--- The data ---

@[simp] theorem State.takeNote_rises {c₀ : Counters} (s : State) (n : Note) (h₀ : Rises c₀ s.counters) :
    Rises c₀ (s.takeNote n).counters := by
  simp only [State.takeNote]
  (repeat' split) <;> simp (maxDischargeDepth := 9) [h₀]

@[simp] theorem State.settleWith_rises {c₀ : Counters} (k : Nat) (s : State) (h₀ : Rises c₀ s.counters) :
    Rises c₀ (State.settleWith k s).counters := by
  induction k generalizing s with
  | zero => simpa [State.settleWith] using h₀
  | succ k ih =>
    simp only [State.settleWith]
    (repeat' split) <;> simp (maxDischargeDepth := 9) [ih, h₀]

@[simp] theorem State.settle_rises {c₀ : Counters} (s : State) (h₀ : Rises c₀ s.counters) :
    Rises c₀ (s.settle).counters := by
  simp only [State.settle]
  (repeat' split) <;> simp (maxDischargeDepth := 9) [h₀]

@[simp] theorem State.armAtStall_rises {c₀ : Counters} (s : State) (n : Note) (h₀ : Rises c₀ s.counters) :
    Rises c₀ (s.armAtStall n).counters := by
  simp only [State.armAtStall]
  (repeat' split) <;> simp (maxDischargeDepth := 9) [h₀]

@[simp] theorem State.armAllWith_rises {c₀ : Counters} (k : Nat) (s : State) (h₀ : Rises c₀ s.counters) :
    Rises c₀ (State.armAllWith k s).counters := by
  induction k generalizing s with
  | zero => simpa [State.armAllWith] using h₀
  | succ k ih =>
    simp only [State.armAllWith]
    (repeat' split) <;> simp (maxDischargeDepth := 9) [ih, h₀]

@[simp] theorem State.armAll_rises {c₀ : Counters} (s : State) (h₀ : Rises c₀ s.counters) :
    Rises c₀ (s.armAll).counters := by
  simp only [State.armAll]
  (repeat' split) <;> simp (maxDischargeDepth := 9) [h₀]

@[simp] theorem State.onDue_rises {c₀ : Counters} (s : State) (x : NoteState) (h₀ : Rises c₀ s.counters) :
    Rises c₀ (s.onDue x).counters := by
  simp only [State.onDue]
  (repeat' split) <;> simp (maxDischargeDepth := 9) [h₀]

@[simp] theorem State.closeNote_rises {c₀ : Counters} (s : State) (k : Driver) (closeTime : Time) (h₀ : Rises c₀ s.counters) :
    Rises c₀ (s.closeNote k closeTime).counters := by
  simp only [State.closeNote]
  (repeat' split) <;> simp (maxDischargeDepth := 9) [h₀]

@[simp] theorem State.onset_rises {c₀ : Counters} (s : State) (k : Driver) (line : Line) (time : Time) (h₀ : Rises c₀ s.counters) :
    Rises c₀ (s.onset k line time).counters := by
  simp only [State.onset]
  (repeat' split) <;> simp (maxDischargeDepth := 9) [h₀]

@[simp] theorem State.releaseAll_rises {c₀ : Counters} (s : State) (h₀ : Rises c₀ s.counters) :
    Rises c₀ (s.releaseAll).counters := by
  simp only [State.releaseAll]
  (repeat' split) <;> simp (maxDischargeDepth := 9) [h₀]

@[simp] theorem State.stopNotes_rises {c₀ : Counters} (s : State) (h₀ : Rises c₀ s.counters) :
    Rises c₀ (s.stopNotes).counters := by
  simp only [State.stopNotes]
  (repeat' split) <;> simp (maxDischargeDepth := 9) [h₀]

@[simp] theorem State.enterPedalEvent_rises {c₀ : Counters} (s : State) (m : PedalMove) (h₀ : Rises c₀ s.counters) :
    Rises c₀ (s.enterPedalEvent m).counters := by
  simp only [State.enterPedalEvent]
  (repeat' split) <;> simp (maxDischargeDepth := 9) [h₀]

@[simp] theorem State.queuePedal_rises {c₀ : Counters} (s : State) (m : PedalMove) (h₀ : Rises c₀ s.counters) :
    Rises c₀ (s.queuePedal m).counters := by
  simp only [State.queuePedal, State.feedPedal_keeps]
  split
  · exact h₀
  · split
    · exact h₀
    · exact State.count_rises _ _ h₀

@[simp] theorem State.emitPedal_rises {c₀ : Counters} (s : State) (m : PedalMove) (h₀ : Rises c₀ s.counters) :
    Rises c₀ (s.emitPedal m).counters := by
  simp only [State.emitPedal]
  (repeat' split) <;> simp (maxDischargeDepth := 9) [h₀]

@[simp] theorem State.pedalEdge_rises {c₀ : Counters} (s : State) (line : Line) (h₀ : Rises c₀ s.counters) :
    Rises c₀ (s.pedalEdge line).counters := by
  simp only [State.pedalEdge]
  split <;> split
  · exact State.emitPedal_rises _ _ (State.emitPedal_rises _ _ h₀)
  · exact State.emitPedal_rises _ _ h₀
  · exact State.emitPedal_rises _ _ h₀
  · exact h₀

@[simp] theorem State.reannouncePedals_rises {c₀ : Counters} (s : State) (line : Line) (h₀ : Rises c₀ s.counters) :
    Rises c₀ (s.reannouncePedals line).counters := by
  simp only [State.reannouncePedals]
  split
  · exact State.emitPedal_rises _ _ (State.emitPedal_rises _ _ h₀)
  · exact h₀

@[simp] theorem State.takePedalFrame_rises {c₀ : Counters} (s : State) (e : Entry) (p : Pedal) (code : BitVec 2) (line : Line) (h₀ : Rises c₀ s.counters) :
    Rises c₀ (s.takePedalFrame e p code line).counters := by
  simp only [State.takePedalFrame]
  (repeat' split) <;> simp (maxDischargeDepth := 9) [h₀]

@[simp] theorem State.onOvercurrent_rises {c₀ : Counters} (s : State) (k : Driver) (h₀ : Rises c₀ s.counters) :
    Rises c₀ (s.onOvercurrent k).counters := by
  simp only [State.onOvercurrent]
  (repeat' split) <;> simp (maxDischargeDepth := 9) [h₀]

@[simp] theorem State.refitAndQueue_rises {c₀ : Counters} (s : State) (c : ClaimId) (h₀ : Rises c₀ s.counters) :
    Rises c₀ (s.refitAndQueue c).counters := by
  simp only [State.refitAndQueue]
  (repeat' split) <;> simp (maxDischargeDepth := 9) [h₀]

@[simp] theorem State.recheckSlot_rises {c₀ : Counters} (s : State) (c : ClaimId) (h₀ : Rises c₀ s.counters) :
    Rises c₀ (s.recheckSlot c).counters := by
  simp only [State.recheckSlot]
  (repeat' split) <;> simp (maxDischargeDepth := 9) [h₀]

@[simp] theorem State.recheck_rises {c₀ : Counters} (s : State) (h₀ : Rises c₀ s.counters) :
    Rises c₀ (s.recheck).counters := by
  simp only [State.recheck]
  (repeat' split) <;> simp (maxDischargeDepth := 9) [h₀]

@[simp] theorem State.takeLoad_rises {c₀ : Counters} (s : State) (e : Entry) (value : Nat) (h₀ : Rises c₀ s.counters) :
    Rises c₀ (s.takeLoad e value).counters := by
  simp only [State.takeLoad]
  (repeat' split) <;> simp (maxDischargeDepth := 9) [h₀]
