/-- Settles O23, by the crossings' effect on the run of a watched stage, and on the open-load run in HOLD. -/
theorem currentCrossingsRunTheMonitors : Obligations.CurrentCrossingsRunTheMonitors := by
  intro s now since k p base applied stop
  refine ⟨fun hd hr => ?_, fun hd hr hs => ?_, fun hd flag => ?_, fun he hb hr => ?_, fun he hb hr hs => ?_,
    fun hoff above => ?_, fun hk below => ?_, fun hk ha => ?_⟩
  · have hrun := onTripCrossing_begins (s := s.setNow now) (stage := .key k) hd hr
    exact ⟨_, exec_tripCurrentCrossing hrun, setKey_at s now k _⟩
  · have hrun := onTripCrossing_abandons (s := s.setNow now) (stage := .key k) hd hr hs
    exact ⟨_, exec_tripCurrentCrossing hrun, setKey_at s now k _⟩
  · have hno := onTripCrossing_of_not_watched (s := s.setNow now) (stage := .key k) hd flag
    have hopen := onOpenCrossing_of_not_driven (s := s.setNow now) (k := k) hd flag
    exact ⟨exec_tripCurrentCrossing hno, exec_openCurrentCrossing hopen⟩
  · have hw : (s.setNow now).tripWatched (.pedal p) = true := by simp [tripWatched_pedal, he, hb]
    have hrun := onTripCrossing_begins hw hr
    exact ⟨_, exec_tripCurrentCrossing hrun, setPedal_at s now p _⟩
  · have hw : (s.setNow now).tripWatched (.pedal p) = true := by simp [tripWatched_pedal, he, hb]
    have hrun := onTripCrossing_abandons hw hr hs
    exact ⟨_, exec_tripCurrentCrossing hrun, setPedal_at s now p _⟩
  · have hw : (s.setNow now).tripWatched (.pedal p) = false := by
      rcases hoff with he | hb
      · simp [tripWatched_pedal, he]
      · simp [tripWatched_pedal, hb]
    exact exec_tripCurrentCrossing (onTripCrossing_of_not_watched hw above)
  · have hkept := onOpenCrossing_of_strike (s := s.setNow now) hk below
    exact ⟨_, exec_openCurrentCrossing hkept, setKey_at s now k _⟩
  · have hd : ((s.setNow now).key k).stroke.driven = true := by simp [hk, Stroke.driven]
    have hw : (s.setNow now).openWatched k = true := openWatched_of_hold hk ha
    refine ⟨fun hr => ?_, fun hr hs => ?_, fun hr hs => ?_⟩
    · have hrun := onOpenCrossing_begins hd hw hr
      exact ⟨_, exec_openCurrentCrossing hrun, setKey_at s now k _⟩
    · have hdue : ¬ (s.setNow now).openDue k = true := fun h =>
        absurd ((openDue_iff (s := s.setNow now) hr).1 h) (Int.not_le.2 hs)
      have hrun := onOpenCrossing_abandons hd hw hdue
      exact ⟨_, exec_openCurrentCrossing hrun, setKey_at s now k _⟩
    · have hdue : (s.setNow now).openDue k = true := (openDue_iff (s := s.setNow now) hr).2 hs
      obtain ⟨-, -, hkeys, honly⟩ := setKey_at s now k { s.key k with openRun := none, openWarning := true }
      have hwarn := onOpenLoad_warns hw hdue
      exact ⟨_, exec_openLoadWarning hwarn, by simp, by simp, by simp, by simp,
        warnIndication_of_openWarning (k := k) (by simp), hkeys.trans (.of_keys (by simp)),
        (SlotsOnly.of_link (by simp)).trans (State.slotsOnly_notify _ _ _),
        changesOnly_append honly (changesOnly_notify s _ _)⟩

end Sys2Proof.Machine
end

section
/-! The pedals: what an action toward a position makes of a pedal's machine, what it leaves as it was, and the action event
of a pedal's earliest event (chapter 6), assembled from what each operation of the model does. -/

namespace Sys2Proof.Machine.PedalAction

open KeyDrive

/-! ### What an action at a pedal leaves as it was -/

/-- The own standing load follows the pedal's, and nothing else changes but the pedal and what announces the load. -/
def LoadFollows (p : Pedal) (s t : State) : Prop :=
  (∀ q : Pedal, q ≠ p → t.pedal q = s.pedal q) ∧ t.pedals.queue = s.pedals.queue ∧
  t.share.ownLoad = s.share.ownLoad + (t.pedal p).load - (s.pedal p).load ∧ AnnouncesLoad s t ∧
  SlotsOnly [.load] s t ∧ ChangesOnly [.pedals, .share, .link] s t

theorem changesOnly_mono {l m : List Part} {s t : State} (h : ChangesOnly l s t) (hlm : l ⊆ m) : ChangesOnly m s t :=
  fun p hp => h p fun hl => hp (hlm hl)

theorem changesOnly_trans {l : List Part} {s t u : State} (h : ChangesOnly l s t) (g : ChangesOnly l t u) :
    ChangesOnly l s u :=
  changesOnly_mono (changesOnly_append h g) (by simp)

theorem changesOnly_commandPedal (s : State) (p : Pedal) (position : Position) :
    ChangesOnly [.pedals] s (s.commandPedal p position) :=
  changesOnly_setPedal s p _

theorem changesOnly_drivePedal (s : State) (p : Pedal) (x : PedalState) (base : Nat) :
    ChangesOnly [.pedals, .share, .link] s (s.drivePedal p x base) := by
  intro q hq
  cases q <;> simp_all [Part.same]

theorem loadFollows_refl (p : Pedal) (s : State) : LoadFollows p s s :=
  ⟨fun _ _ => rfl, rfl, (Nat.add_sub_cancel _ _).symm, .refl s, .refl _ s, fun q _ => by cases q <;> rfl⟩

/-- A first step that leaves the pedal's load as it was may stand before one that the own load follows. -/
theorem loadFollows_trans {p : Pedal} {s t u : State} (hload : (t.pedal p).load = (s.pedal p).load)
    (h : LoadFollows p s t) (g : LoadFollows p t u) : LoadFollows p s u := by
  obtain ⟨hother, hqueue, hown, hann, hslots, hparts⟩ := h
  obtain ⟨gother, gqueue, gown, gann, gslots, gparts⟩ := g
  have hsame : t.share.ownLoad = s.share.ownLoad := by rw [hown, hload, Nat.add_sub_cancel]
  exact ⟨fun q hq => (gother q hq).trans (hother q hq), gqueue.trans hqueue, by rw [gown, hsame, hload],
    hann.trans gann, hslots.trans gslots, changesOnly_trans hparts gparts⟩

theorem loadFollows_setPedal {s : State} {p : Pedal} {x : PedalDrive} (hload : x.load = (s.pedal p).load) :
    LoadFollows p s (s.setPedal x p) :=
  ⟨fun q hq => by simp [State.pedal_setPedal, Ne.symm hq], by simp, by simp [hload], .of_share (by simp),
    .of_link (by simp), changesOnly_mono (changesOnly_setPedal s p x) (by simp)⟩

theorem loadFollows_drivePedal (s : State) (p : Pedal) (x : PedalState) (base : Nat) :
    LoadFollows p s (s.drivePedal p x base) := by
  obtain ⟨hpedal, hother, hown, hann, hslots, hqueue⟩ := s.drivePedal_spec p x base
  exact ⟨hother, hqueue, by rw [hown, hpedal], hann, hslots, changesOnly_drivePedal s p x base⟩

theorem loadFollows_rampPedal (s : State) (p : Pedal) (position : Position) :
    LoadFollows p s (s.rampPedal p position) := by
  simp only [State.rampPedal]
  split
  · exact loadFollows_refl p s
  · split
    · exact loadFollows_drivePedal s p _ _
    · exact loadFollows_drivePedal s p _ _

theorem loadFollows_actPedal (s : State) (p : Pedal) (position : Position) (modeAllows : Bool) :
    LoadFollows p s (s.actPedal p position modeAllows) := by
  have hcommand : LoadFollows p s (s.commandPedal p position) := loadFollows_setPedal rfl
  simp only [State.actPedal]
  split
  · exact loadFollows_trans (by simp [State.commandPedal]) hcommand (loadFollows_rampPedal _ p position)
  · exact hcommand

theorem loadFollows_takePedalEvent (s : State) (p : Pedal) : LoadFollows p s (s.takePedalEvent p) := by
  simp only [State.takePedalEvent]
  split
  · exact loadFollows_refl p s
  · next e rest _ =>
    have htaken : LoadFollows p s (s.setPedal { s.pedal p with events := rest } p) := loadFollows_setPedal rfl
    exact loadFollows_trans (by simp) htaken (loadFollows_actPedal _ p _ _)

/-! ### When an action starts a ramp (R107, R112) -/

theorem pedalAllowed_iff (s : State) (p : Pedal) : s.pedalAllowed p = true ↔ s.mayEnergize p := by
  simp [State.pedalAllowed, State.mayEnergize, and_assoc]

/-- A pedal that is not FAULTED is passed over by an action exactly when it heads for the target (R107). -/
theorem isAt_iff {x : PedalDrive} (h : x.state ≠ .faulted) (target : Nat) :
    x.isAt target = true ↔ x.headsFor target := by
  unfold PedalDrive.isAt PedalDrive.headsFor
  cases hx : x.state with
  | faulted => exact absurd hx h
  | resting | moving r | holding => simp

/-- Of a pedal's drive only the machine's state bears on whether the pedal may be energized (R112). -/
theorem mayEnergize_setPedal {s : State} {p : Pedal} {x : PedalDrive} (hx : x.state = (s.pedal p).state) :
    (s.setPedal x p).mayEnergize p ↔ s.mayEnergize p := by
  have hshut : (s.setPedal x p).isShut .p = s.isShut .p := by cases p <;> rfl
  have hoff : (s.setPedal x p).holdOff = s.holdOff := by cases p <;> rfl
  simp [State.mayEnergize, hshut, hoff, hx]

theorem mayEnergize_commandPedal (s : State) (p : Pedal) (position : Position) :
    (s.commandPedal p position).mayEnergize p ↔ s.mayEnergize p :=
  mayEnergize_setPedal rfl

theorem store_setPedal (s : State) (p : Pedal) (x : PedalDrive) : (s.setPedal x p).store = s.store :=
  State.store_congr (by simp)

theorem store_commandPedal (s : State) (p : Pedal) (position : Position) :
    (s.commandPedal p position).store = s.store :=
  store_setPedal s p _

theorem pedal_commandPedal (s : State) (p : Pedal) (position : Position) :
    (s.commandPedal p position).pedal p = { s.pedal p with commanded := position } := by
  simp [State.commandPedal]

theorem applied_commandPedal (s : State) (p : Pedal) (position : Position) (base : Nat) :
    (s.commandPedal p position).applied base = s.applied base := by
  simp [State.applied, store_commandPedal]

theorem pedal_drivePedal_self (s : State) (p : Pedal) (x : PedalState) (base : Nat) :
    (s.drivePedal p x base).pedal p =
      { s.pedal p with
        state := x, base, applied := s.applied base, load := pedalLoad s.store.iFullPedal x base
        overRun := if base = 0 then none else (s.pedal p).overRun } := by
  obtain ⟨hpedal, -⟩ := s.drivePedal_spec p x base
  exact hpedal

section
variable {s : State} {p : Pedal} {position : Position} {modeAllows : Bool} {target : Nat}

/-- An action that is not carried out, or that finds the pedal heading for its target, sets the commanded position alone
(R106, R107). -/
theorem actPedal_of_kept (ht : s.store.pedalTarget p position = target)
    (h : ¬ modeAllows = true ∨ ¬ s.mayEnergize p ∨ (s.pedal p).headsFor target) :
    s.actPedal p position modeAllows = s.commandPedal p position := by
  simp only [State.actPedal]
  split
  · next hact =>
    rw [Bool.and_eq_true, pedalAllowed_iff, mayEnergize_commandPedal] at hact
    obtain ⟨hmode, hmay⟩ := hact
    have hheads := (h.resolve_left (not_not_intro hmode)).resolve_left (not_not_intro hmay)
    have hat : ((s.commandPedal p position).pedal p).isAt target = true := by
      rw [pedal_commandPedal]
      exact (isAt_iff hmay.1 target).2 hheads
    simp only [State.rampPedal, store_commandPedal, ht, hat, if_true]
  · rfl

/-- An action carried out at a pedal that does not head for its target puts the machine there at once when T_ramp is 0, and
else starts a ramp from the present base duty (R107, R108). -/
theorem actPedal_of_moved (ht : s.store.pedalTarget p position = target) (hmode : modeAllows = true)
    (hmay : s.mayEnergize p) (hheads : ¬ (s.pedal p).headsFor target) :
    s.actPedal p position modeAllows =
      if s.store.tRamp = 0 then (s.commandPedal p position).drivePedal p (settledAt target) target
      else
        (s.commandPedal p position).drivePedal p
          (.moving { d0 := (s.pedal p).base, target, start := s.now, steps := s.store.tRamp, taken := 0 })
          (s.pedal p).base := by
  have hact : (modeAllows && (s.commandPedal p position).pedalAllowed p) = true := by
    simp [hmode, pedalAllowed_iff, mayEnergize_commandPedal, hmay]
  have hat : ¬ ((s.commandPedal p position).pedal p).isAt target = true := by
    rw [pedal_commandPedal]
    exact fun h => hheads ((isAt_iff hmay.1 target).1 h)
  simp only [State.actPedal, hact, if_true, State.rampPedal, store_commandPedal, ht, hat, State.commandPedal_keeps]
  simp only [pedal_commandPedal, Bool.false_eq_true, if_false]

/-! ### The machine an action leaves (R107, R109, R110) -/

/-- The standing load of a pedal that stands at a target duty, RESTING counting as duty 0 (R110). -/
theorem pedalLoad_settledAt (iFull target : Nat) :
    pedalLoad iFull (settledAt target) target = ceilDiv (iFull * target) 255 := by
  unfold settledAt
  split
  · next h => simp [h, pedalLoad, ceilDiv]
  · rfl
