/-- A tile is named by a grant (R327). -/
def tileGranted (s : State) (n : Nat) : Bool :=
  match s.str with
  | none => false
  | some im => im.grants.any fun g => decide (g.cls = 5) && decide (g.idx = n)

/-- A host write of a DSP register (R308, R312, R318, R327). -/
def dspWrite (off : Nat) (v : Word) (s : State) : State :=
  let s1 := { s with cfg := cfgSet s.cfg off v }
  if off = 0x4800 then
    (if bit v 0 then dspEval 1 (Config.otherCause 8) s1 else dspEval 1 4 (setDsp (fun d => { d with glance := none }) s1))
  else if off = 0x4804 then (if railsOk v then s1 else dspReject s)
  else if 0x4810 ≤ off ∧ off ≤ 0x481C then
    (if greyOk ((List.range 4).map fun j => cfgV s1 (0x4810 + 4 * j)) then s1 else dspReject s)
  else if 0x4820 ≤ off then
    let n := (off - 0x4820) / 4
    let flips := decide ((tW v = 0) ≠ (tW (cfgV s off) = 0)) && (decide (n = 0) || tileGranted s n)
    if tilesOk ((List.range 8).map fun j => cfgV s1 (0x4820 + 4 * j)) (!(legalItems s).isEmpty) && !flips
        && (decide (n = 0) || decide (tW v = 0) || tileGranted s n) then s1 else dspReject s
  else s1

/-- DSP_STAT (Table 11-13). -/
def dspStat (s : State) : Word :=
  let d := s.dsp
  let run := decide (d.state = .run)
  pack [(0, d.state.code), (4, if run then 0 else 3), (6, b2n run), (7, b2n (d.slow && decide (d.seq ≠ .off))), (8, b2n d.glance.isSome),
    (9, b2n d.railFault), (10, b2n d.legalFault), (11, b2n d.cfgReject), (12, b2n d.emergency),
    (16, maskOf 8 fun n => (tileSt s n).blanked), (24, maskOf 8 fun n => tileDef s n)]

/-- A read-only DSP register (Table 11-11). -/
def dspRead (s : State) (off : Nat) : Word :=
  let d := s.dsp
  if within off 0x4840 0x485C then (tileSt s ((off - 0x4840) / 4)).crc
  else if within off 0x4860 0x487C then (tileSt s ((off - 0x4860) / 4)).ref
  else match off with
    | 0x4880 => dspStat s
    | 0x4884 => pack ((List.range 8).map fun n => (2 * n, (tileSt s n).run))
    | 0x4888 => w32 d.mismatches
    | 0x488C => w32 d.legalFaults
    | 0x4890 => w32 d.frames
    | 0x4894 => pack [(0, d.item), (8, if d.state = .run then (d.dwellEnd - s.aon) / 32768 else 0)]
    | 0x4898 => w32 ((d.glance.map fun t => msUp (t - s.aon)).getD 0)
    | 0x489C => pack [(0, d.good), (4, d.disch)]
    | 0x48A0 => w32 d.emergencies
    | 0x48A4 => w32 d.refused
    | _ => 0

end Sys2Proof.Machine
end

---

# [Exercise directions]
Wherever the word "hsame" appears in the entries above, copy that whole line.

# [Response to the task]
  have hsame : t.share.ownLoad = s.share.ownLoad := by rw [hown, hload, Nat.add_sub_cancel]
  exact ⟨fun q hq => (gother q hq).trans (hother q hq), gqueue.trans hqueue, by rw [gown, hsame, hload],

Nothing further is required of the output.